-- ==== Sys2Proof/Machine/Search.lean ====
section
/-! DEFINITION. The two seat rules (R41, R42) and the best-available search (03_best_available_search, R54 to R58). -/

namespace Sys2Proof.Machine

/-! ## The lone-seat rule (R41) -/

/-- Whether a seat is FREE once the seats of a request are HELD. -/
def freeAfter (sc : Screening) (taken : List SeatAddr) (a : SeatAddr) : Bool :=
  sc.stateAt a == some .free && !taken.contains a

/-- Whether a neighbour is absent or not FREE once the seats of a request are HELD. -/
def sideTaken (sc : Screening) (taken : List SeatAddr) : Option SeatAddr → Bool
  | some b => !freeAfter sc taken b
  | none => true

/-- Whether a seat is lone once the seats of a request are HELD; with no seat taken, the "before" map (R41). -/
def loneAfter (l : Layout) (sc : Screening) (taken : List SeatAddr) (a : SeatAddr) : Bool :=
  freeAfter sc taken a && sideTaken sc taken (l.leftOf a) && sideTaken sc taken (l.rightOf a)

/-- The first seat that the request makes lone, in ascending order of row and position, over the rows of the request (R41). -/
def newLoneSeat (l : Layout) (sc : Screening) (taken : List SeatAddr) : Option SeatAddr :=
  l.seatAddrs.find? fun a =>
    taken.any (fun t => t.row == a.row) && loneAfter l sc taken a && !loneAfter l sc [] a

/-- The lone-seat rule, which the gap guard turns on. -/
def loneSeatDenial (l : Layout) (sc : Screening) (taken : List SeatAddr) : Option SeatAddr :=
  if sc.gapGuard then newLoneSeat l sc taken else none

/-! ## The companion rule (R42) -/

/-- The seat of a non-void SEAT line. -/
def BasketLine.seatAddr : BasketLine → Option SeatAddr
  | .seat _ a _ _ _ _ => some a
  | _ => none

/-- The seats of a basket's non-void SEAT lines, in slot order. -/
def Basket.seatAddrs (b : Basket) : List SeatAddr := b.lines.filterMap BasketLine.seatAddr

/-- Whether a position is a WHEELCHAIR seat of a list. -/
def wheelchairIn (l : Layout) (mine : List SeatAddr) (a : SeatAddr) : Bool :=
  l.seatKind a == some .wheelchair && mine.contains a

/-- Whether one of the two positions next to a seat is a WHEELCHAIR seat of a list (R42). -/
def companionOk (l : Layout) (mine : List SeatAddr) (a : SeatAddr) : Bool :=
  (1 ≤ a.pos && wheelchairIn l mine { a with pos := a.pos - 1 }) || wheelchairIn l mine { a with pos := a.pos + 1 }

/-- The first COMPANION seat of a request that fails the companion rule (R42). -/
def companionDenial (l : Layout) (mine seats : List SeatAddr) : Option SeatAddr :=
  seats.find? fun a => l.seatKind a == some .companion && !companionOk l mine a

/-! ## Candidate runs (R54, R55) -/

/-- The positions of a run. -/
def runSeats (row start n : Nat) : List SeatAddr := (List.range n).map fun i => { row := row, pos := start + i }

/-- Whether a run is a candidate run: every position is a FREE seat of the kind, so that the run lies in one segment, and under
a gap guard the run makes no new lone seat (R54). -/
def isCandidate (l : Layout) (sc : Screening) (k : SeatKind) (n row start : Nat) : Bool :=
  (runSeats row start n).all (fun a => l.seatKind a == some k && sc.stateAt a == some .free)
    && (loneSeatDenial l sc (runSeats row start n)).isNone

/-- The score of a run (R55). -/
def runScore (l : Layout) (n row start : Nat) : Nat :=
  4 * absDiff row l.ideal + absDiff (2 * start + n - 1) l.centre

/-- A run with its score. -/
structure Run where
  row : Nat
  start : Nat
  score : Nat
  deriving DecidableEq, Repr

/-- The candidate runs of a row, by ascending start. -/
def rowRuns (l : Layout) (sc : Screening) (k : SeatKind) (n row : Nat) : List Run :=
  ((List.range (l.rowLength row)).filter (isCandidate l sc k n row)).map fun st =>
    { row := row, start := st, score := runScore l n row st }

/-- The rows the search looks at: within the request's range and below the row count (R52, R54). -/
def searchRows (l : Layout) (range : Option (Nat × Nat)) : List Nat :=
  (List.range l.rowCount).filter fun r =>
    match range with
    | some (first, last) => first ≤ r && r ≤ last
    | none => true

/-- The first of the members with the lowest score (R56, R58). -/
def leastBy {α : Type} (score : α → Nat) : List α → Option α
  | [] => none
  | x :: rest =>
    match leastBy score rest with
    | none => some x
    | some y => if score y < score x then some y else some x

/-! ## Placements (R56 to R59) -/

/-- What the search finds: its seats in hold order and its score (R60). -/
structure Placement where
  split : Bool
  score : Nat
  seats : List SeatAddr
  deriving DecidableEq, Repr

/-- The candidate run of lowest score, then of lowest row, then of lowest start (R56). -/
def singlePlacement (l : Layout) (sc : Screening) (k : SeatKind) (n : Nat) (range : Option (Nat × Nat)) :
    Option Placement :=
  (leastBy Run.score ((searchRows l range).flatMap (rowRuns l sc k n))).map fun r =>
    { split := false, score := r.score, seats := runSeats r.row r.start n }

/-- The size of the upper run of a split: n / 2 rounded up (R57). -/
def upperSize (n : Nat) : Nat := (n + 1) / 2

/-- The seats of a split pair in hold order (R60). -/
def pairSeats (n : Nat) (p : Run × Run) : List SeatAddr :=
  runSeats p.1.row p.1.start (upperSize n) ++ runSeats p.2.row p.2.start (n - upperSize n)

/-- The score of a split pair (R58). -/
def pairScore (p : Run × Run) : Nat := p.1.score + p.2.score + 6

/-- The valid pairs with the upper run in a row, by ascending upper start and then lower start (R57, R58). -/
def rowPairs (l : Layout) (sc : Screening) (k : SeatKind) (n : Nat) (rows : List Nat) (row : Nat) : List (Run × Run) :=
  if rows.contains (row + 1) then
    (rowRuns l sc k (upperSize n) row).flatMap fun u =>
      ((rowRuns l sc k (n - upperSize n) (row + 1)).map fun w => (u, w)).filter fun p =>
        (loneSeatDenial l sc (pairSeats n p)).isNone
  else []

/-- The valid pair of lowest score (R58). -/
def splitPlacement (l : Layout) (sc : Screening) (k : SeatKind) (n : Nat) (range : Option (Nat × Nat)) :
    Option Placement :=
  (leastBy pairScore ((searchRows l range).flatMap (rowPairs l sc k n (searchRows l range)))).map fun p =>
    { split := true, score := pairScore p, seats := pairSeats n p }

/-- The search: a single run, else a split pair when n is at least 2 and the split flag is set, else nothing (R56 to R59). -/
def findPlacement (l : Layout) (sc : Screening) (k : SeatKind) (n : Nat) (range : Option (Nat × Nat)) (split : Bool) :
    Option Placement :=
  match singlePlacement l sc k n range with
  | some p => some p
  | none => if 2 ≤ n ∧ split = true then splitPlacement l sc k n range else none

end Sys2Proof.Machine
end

+===+

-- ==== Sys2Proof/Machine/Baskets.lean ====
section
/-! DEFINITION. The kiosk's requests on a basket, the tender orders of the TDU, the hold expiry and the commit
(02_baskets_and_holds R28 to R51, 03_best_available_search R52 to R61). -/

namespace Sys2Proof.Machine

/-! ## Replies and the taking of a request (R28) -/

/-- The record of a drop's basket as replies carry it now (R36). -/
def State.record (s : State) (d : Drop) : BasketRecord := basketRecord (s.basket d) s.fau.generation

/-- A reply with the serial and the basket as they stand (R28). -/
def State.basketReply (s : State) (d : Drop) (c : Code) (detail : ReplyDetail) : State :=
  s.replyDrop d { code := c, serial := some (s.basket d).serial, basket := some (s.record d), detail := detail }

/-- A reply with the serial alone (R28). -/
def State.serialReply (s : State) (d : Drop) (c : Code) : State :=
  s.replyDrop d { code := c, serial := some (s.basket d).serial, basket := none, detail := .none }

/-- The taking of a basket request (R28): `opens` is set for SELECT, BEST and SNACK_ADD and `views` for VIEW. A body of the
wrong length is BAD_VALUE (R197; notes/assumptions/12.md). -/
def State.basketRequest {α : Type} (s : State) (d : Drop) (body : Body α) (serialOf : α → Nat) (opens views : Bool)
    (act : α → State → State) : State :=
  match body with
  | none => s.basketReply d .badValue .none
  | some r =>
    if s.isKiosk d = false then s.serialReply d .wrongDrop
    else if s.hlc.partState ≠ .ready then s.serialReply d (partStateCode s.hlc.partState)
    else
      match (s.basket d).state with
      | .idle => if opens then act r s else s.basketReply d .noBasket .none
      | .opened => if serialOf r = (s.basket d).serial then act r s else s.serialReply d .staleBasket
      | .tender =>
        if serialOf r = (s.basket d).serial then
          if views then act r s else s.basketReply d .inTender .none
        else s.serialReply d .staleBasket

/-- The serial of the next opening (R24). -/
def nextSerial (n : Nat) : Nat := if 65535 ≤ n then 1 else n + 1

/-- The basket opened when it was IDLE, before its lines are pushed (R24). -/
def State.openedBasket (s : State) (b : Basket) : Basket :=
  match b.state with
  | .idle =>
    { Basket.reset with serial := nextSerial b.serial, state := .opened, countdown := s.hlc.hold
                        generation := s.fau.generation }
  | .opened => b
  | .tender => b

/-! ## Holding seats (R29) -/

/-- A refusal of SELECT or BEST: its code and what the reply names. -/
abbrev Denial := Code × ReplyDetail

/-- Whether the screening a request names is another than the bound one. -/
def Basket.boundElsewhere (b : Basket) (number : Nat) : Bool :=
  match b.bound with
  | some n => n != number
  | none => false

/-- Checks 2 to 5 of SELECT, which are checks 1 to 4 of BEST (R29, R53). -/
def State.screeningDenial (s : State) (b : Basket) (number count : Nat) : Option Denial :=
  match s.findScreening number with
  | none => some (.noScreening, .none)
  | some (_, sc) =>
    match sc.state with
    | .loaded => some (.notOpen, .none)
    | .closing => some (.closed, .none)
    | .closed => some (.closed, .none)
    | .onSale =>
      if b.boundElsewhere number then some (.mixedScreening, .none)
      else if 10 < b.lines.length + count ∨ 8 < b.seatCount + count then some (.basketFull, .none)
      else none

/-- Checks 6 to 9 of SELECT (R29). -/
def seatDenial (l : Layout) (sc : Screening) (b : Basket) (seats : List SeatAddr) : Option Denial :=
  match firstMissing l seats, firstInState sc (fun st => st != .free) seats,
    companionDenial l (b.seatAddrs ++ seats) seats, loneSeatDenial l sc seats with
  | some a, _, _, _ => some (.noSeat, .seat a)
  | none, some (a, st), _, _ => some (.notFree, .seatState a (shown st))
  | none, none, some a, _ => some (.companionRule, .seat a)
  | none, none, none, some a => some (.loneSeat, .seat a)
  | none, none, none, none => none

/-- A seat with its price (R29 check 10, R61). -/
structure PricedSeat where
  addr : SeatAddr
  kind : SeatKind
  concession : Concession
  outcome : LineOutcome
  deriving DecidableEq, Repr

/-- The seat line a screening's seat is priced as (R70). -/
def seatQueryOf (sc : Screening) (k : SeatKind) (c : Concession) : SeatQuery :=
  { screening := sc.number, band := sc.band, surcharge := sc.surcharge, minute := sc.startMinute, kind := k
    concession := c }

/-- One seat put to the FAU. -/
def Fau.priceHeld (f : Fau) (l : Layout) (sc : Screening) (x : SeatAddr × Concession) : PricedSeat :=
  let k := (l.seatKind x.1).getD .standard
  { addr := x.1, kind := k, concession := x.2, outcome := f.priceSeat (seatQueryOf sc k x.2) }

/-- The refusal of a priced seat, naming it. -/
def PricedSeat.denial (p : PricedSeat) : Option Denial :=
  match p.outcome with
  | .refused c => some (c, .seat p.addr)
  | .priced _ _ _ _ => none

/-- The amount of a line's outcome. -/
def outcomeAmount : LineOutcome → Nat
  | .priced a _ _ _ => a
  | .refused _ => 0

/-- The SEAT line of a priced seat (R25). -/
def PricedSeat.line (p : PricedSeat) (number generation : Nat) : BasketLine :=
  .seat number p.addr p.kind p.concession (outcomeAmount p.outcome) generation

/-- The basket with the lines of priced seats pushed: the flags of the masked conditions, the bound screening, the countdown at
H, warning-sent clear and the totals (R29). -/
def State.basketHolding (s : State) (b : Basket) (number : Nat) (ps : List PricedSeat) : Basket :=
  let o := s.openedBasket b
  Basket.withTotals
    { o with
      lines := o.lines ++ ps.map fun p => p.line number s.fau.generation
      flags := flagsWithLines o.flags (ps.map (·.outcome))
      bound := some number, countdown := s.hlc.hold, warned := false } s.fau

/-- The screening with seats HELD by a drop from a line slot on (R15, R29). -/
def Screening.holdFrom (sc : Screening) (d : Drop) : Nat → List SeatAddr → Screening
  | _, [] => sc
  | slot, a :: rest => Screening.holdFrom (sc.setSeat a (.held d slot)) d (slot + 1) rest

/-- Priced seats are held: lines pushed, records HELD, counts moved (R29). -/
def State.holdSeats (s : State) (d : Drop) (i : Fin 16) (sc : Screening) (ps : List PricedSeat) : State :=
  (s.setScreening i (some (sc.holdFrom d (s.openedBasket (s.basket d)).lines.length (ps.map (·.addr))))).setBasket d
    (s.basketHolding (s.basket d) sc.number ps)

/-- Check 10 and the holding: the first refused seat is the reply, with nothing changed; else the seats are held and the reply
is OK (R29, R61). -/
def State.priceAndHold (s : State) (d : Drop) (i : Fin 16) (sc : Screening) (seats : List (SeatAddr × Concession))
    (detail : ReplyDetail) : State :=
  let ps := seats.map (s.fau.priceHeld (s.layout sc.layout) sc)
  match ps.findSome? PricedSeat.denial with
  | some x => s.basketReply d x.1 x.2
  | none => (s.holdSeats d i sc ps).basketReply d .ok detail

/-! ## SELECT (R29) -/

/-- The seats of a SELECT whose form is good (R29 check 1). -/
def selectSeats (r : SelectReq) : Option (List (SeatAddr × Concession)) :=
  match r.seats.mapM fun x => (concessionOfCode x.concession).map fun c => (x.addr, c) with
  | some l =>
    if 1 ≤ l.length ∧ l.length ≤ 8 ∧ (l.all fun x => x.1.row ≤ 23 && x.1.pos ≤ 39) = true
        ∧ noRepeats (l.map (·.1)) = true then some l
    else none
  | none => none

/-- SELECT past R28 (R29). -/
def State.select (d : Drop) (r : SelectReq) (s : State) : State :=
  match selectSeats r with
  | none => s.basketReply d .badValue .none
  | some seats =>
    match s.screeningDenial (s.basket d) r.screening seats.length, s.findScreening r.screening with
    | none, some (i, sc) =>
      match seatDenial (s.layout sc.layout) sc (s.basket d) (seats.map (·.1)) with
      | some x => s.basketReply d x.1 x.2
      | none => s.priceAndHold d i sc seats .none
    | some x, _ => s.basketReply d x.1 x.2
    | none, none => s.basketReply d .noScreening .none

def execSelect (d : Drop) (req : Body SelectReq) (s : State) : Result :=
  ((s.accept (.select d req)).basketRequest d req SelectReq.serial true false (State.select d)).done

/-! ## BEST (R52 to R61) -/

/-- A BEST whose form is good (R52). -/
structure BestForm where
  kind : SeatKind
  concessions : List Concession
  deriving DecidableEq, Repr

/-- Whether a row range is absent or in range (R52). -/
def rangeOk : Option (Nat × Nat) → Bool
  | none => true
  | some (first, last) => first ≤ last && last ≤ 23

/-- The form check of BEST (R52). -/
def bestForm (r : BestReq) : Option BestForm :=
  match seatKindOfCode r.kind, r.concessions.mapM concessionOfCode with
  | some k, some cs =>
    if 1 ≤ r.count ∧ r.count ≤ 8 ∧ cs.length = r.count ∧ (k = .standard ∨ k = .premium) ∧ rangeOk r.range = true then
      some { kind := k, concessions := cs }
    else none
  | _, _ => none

+===+

--- Aim of the exercise ---
Which lines of the records above contain the word "priceAndHold"? Copy each of them.

--- Response box ---
def State.priceAndHold (s : State) (d : Drop) (i : Fin 16) (sc : Screening) (seats : List (SeatAddr × Concession))
      | none => s.priceAndHold d i sc seats .none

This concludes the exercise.